Из своего гнездышка под крышей я наблюдала за всей той яркой суматохой, которой жил дом. К его парадному входу то и дело подъезжали экипажи. Слышались звуки музыки, доносились запахи восхитительных блюд, которые мне так и не довелось попробовать, поскольку я всегда обедала в детской вместе с детьми. В доме постоянно устраивались приемы, и бесчисленное множество свечей заливало комнаты ярким светом, а нарядно одетые гости казались мне удивительными, тем более что я никогда не подходила к ним близко. Я только и могла, что бросить на них беглый взгляд из-за лестничных перил верхнего этажа. Сюда же иногда доносились обрывки разговоров, которые я жадно ловила. Я была лишена общества взрослых людей. Домашняя прислуга жила в отдельных помещениях. К тому же слуги считали меня человеком, занимающим более высокое положение, чем они, а хозяева, наоборот, считали меня человеком слишком низкого происхождения. Таким образом, я оказалась втиснутой между этими двумя группами людей, как тонкий лист салата между слоями бутерброда. Никто из взрослых никогда не разговаривал со мной, за исключением тех случаев, когда я спускалась в сад, чтобы погулять в одиночестве, и меня там замечала миссис Корнхилл. Обычно она догоняла меня, слегка задыхаясь, и говорила, что для того, чтобы я не скучала, у нее есть для меня дополнительная работа. И мне сразу же приходилось что-нибудь сажать или пропалывать.

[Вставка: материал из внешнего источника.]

/-- The null page number. -/
def nullPage : Nat := 0xFFFFFFFF

/-- `STACK` of a page number. -/
def pgStack (p : Nat) : Nat := p / 2 ^ 28

/-- `BANK`. -/
def pgBank (p : Nat) : Nat := p / 2 ^ 22 % 64

/-- `BAND`. -/
def pgBand (p : Nat) : Nat := p % 65536

/-- Local address of row u of item i of a page's frame (R159). -/
def MSlot.rowAddr (m : MSlot) (p i u : Nat) : Nat :=
  pgStack p * stackBytes + (pgBand p * m.keyRows + u) * 2 ^ 21 + i % 16 * 2 ^ 17 + (pgBank p + i / 16) * 2 ^ 11

/-- The rows of a page's frame. -/
def MSlot.frame (m : MSlot) (p : Nat) : List Nat :=
  (List.range (4 * m.kvHeads)).flatMap fun i => (List.range m.keyRows).map fun u => m.rowAddr p i u

/-- The granules of a page's frame. -/
def MSlot.frameGranules (m : MSlot) (p : Nat) : List Nat := uniq ((m.frame p).map granule)

/-- The code a page number fails R160 with, or 0. -/
def State.pageStatus (s : State) (m : MSlot) (part p : Nat) : Nat :=
  if p = nullPage then 0x0309
  else if !s.present .stk (pgStack p) then St.absentUnit
  else if nbits p 21 16 ≠ 0 || 63 < pgBank p + (4 * m.kvHeads - 1) / 16 || 49152 < (pgBand p + 1) * m.keyRows
      || (m.frameGranules p).any (fun g => !s.isOpen g || !s.isMutable g || s.granuleOwner g ≠ some part) then 0x0309
  else 0

/-! ## Page lists (R162) -/

/-- One page list: base, `PL_CAP`, layers and the model slot whose geometry it has. -/
structure PList where
  base : Nat
  cap : Nat
  layers : Nat
  m : MSlot
deriving DecidableEq, Repr

/-- A sequence's page list. -/
def State.mainList (s : State) (e : Seq) : PList := ⟨e.plBase, e.plCap, (s.mslot e.mslot).layers, s.mslot e.mslot⟩

/-- Its draft list. -/
def State.draftList (s : State) (e : Seq) : PList := ⟨e.dplBase, e.dplCap, (s.mslot e.dslot).layers, s.mslot e.dslot⟩

/-- Both lists. -/
def State.listsOf (s : State) (e : Seq) : List PList :=
  s.mainList e :: (if e.dslot = 0xFF then [] else [s.draftList e])

/-- Address of an entry. -/
def PList.at (l : PList) (layer i : Nat) : Nat := l.base + 4 * (layer * l.cap + i)

/-- An entry: none where its word is poisoned. -/
def State.entry (s : State) (l : PList) (layer i : Nat) : Option Nat :=
  let r := s.readB (l.at layer i) 4
  if r.2.1 then none else some (leNat r.1)

/-- Write an entry. -/
def State.setEntryAt (s : State) (l : PList) (layer i page : Nat) : State := s.writeB (l.at layer i) (leBytes page 4)

/-- The pages a list names. -/
def State.pagesIn (s : State) (l : PList) : List Nat :=
  ((List.range l.layers).flatMap fun y => (List.range l.cap).filterMap fun i => s.entry l y i).filter (· ≠ nullPage)

/-- How many lists of a partition name a page. -/
def State.namedBy (s : State) (p page : Nat) : Nat :=
  ((s.seqsOf p).flatMap fun e => s.listsOf e.2).countP fun l => (s.pagesIn l).contains page

/-- A partition's prefix index. -/
def State.index (s : State) (p : Nat) : List PEntry := smGet (fun _ => []) s.sv.prefixes p

/-- Replace it, with its count. -/
def State.setIndex (s : State) (p : Nat) (x : List PEntry) : State :=
  ({ s with sv := { s.sv with prefixes := smSet (fun _ => []) s.sv.prefixes p x } } : State).setF F.SEQ_PFX_BLOCKS_COUNT x.length p

/-- The prefix index holds the page. -/
def State.indexed (s : State) (p page : Nat) : Bool := (s.index p).any fun e => e.pages.contains page

/-- A page is shared (R164). -/
def State.shared (s : State) (p page : Nat) : Bool := s.indexed p page || 1 < s.namedBy p page

/-- An admitted step's snapshot names the page. -/
def State.snapped (s : State) (p page : Nat) : Bool :=
  s.sv.steps.any fun x => x.part = p && x.works.any fun w => !w.left && (w.pages ++ w.dpages).any fun l => l.contains page

/-! ## The page pool (R163, R171) -/

/-- Entries of the pool ring as a power of two; 0: no pool. -/
def State.poolLog (s : State) (p : Nat) : Nat := s.getF F.SEQ_POOL_SIZE_LOG2 p

/-- Entries the pool holds. -/
def State.poolHeld (s : State) (p : Nat) : Nat := smGet (fun _ => 0) s.sv.pools p

/-- Address of a pool ring's position: a counter that runs freely, entry i in slot i mod 2^`LOG2`. -/
def State.poolAt (s : State) (p i : Nat) : Nat :=
  s.getPair A.SEQ_POOL_BASE_LO A.SEQ_POOL_BASE_HI p / 64 * 64 + 4 * (i % 2 ^ s.poolLog p)

/-- Set how many entries the pool holds. -/
def State.setPool (s : State) (p n : Nat) : State := { s with sv := { s.sv with pools := smSet (fun _ => 0) s.sv.pools p n } }

/-- Take the next entry: none in it where its word is poisoned. -/
def State.poolTake (s : State) (p : Nat) : Option (Option Nat × State) :=
  if s.poolHeld p = 0 || s.poolLog p = 0 then none
  else
    let i := s.getF F.SEQ_POOL_HEAD_INDEX p
    let r := s.readB (s.poolAt p i) 4
    let t := (r.2.2.setF F.SEQ_POOL_HEAD_INDEX ((i + 1) % 2 ^ 24) p).setPool p (s.poolHeld p - 1)
    some (if r.2.1 then none else some (leNat r.1), t)

/-- Append a page at the tail; a full ring, no ring, or one outside the partition's memory discards it with
`POOL_OVERFLOW` (R171, Table 7-9). -/
def State.poolAdd (s : State) (p page : Nat) : State :=
  let k := s.poolLog p
  let i := s.getF F.SEQ_POOL_TAIL_INDEX p
  if k = 0 || 2 ^ k ≤ s.poolHeld p || s.rangeStatus (.part p) true (s.poolAt p i) 4 ≠ 0 then s.err .seq 0 2
  else ((s.writeB (s.poolAt p i) (leBytes page 4)).setF F.SEQ_POOL_TAIL_INDEX ((i + 1) % 2 ^ 24) p).setPool p (s.poolHeld p + 1)

/-- A page removed from a list or the index returns to the pool, unless another list or the index still names it; while an
admitted step's snapshot names it, it waits, and it returns once (R171). -/
def State.returnPage (s : State) (p page : Nat) : State :=
  if page = nullPage then s
  else if s.snapped p page then
    if s.sv.removed.contains (p, page) then s else { s with sv := { s.sv with removed := s.sv.removed ++ [(p, page)] } }
  else if s.indexed p page || s.namedBy p page ≠ 0 then s
  else ({ s with sv := { s.sv with removed := s.sv.removed.filter (· ≠ (p, page)) } } : State).poolAdd p page

/-- PAGE_RELEASE (R171): a removed page returns once no admitted step names it. -/
def execPageRelease (part page : Nat) (s : State) : Res :=
  if s.sv.removed.contains (part, page) && !s.snapped part page then
    done (({ s with sv := { s.sv with removed := s.sv.removed.erase (part, page) } } : State).returnPage part page)
  else done s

Конечно же, я делала все, о чем она меня просила, и мне казалось, что мою хозяйку раздражало то, с какой легкостью я справляюсь со своей работой. И если, проходя мимо, она замечала, что я читаю или собираюсь прогуляться, то тут же находила мне новую работу. Она сбрасывала на меня целые горы простыней и платьев для того, чтобы я все это штопала и переделывала. К вечеру я просто валилась с ног от усталости и мне так хотелось домой, что хоть белугой реви.

Я сказала, что мне не с кем было общаться. Но это не совсем так. Мое одиночество время от времени нарушалось появлением Финча Корнхилла. Мне казалось, что он недолюбливает меня, но, тем не менее, старший сын семейства не пренебрегал моим обществом. Когда мы случайно оказывались рядом, то я ощущала на себе его взгляд. Я была уверена, что он пытался найти во мне какой-нибудь недостаток, чтобы потом посмеяться. Как-то раз он остановил меня и спросил, довольна ли я своим жалованьем. Очень довольна, – солгала я, так как не была уверена и том, что ему можно доверять.

– Вы меня удивили, – ответил он. – Наверное, я переоценил вас.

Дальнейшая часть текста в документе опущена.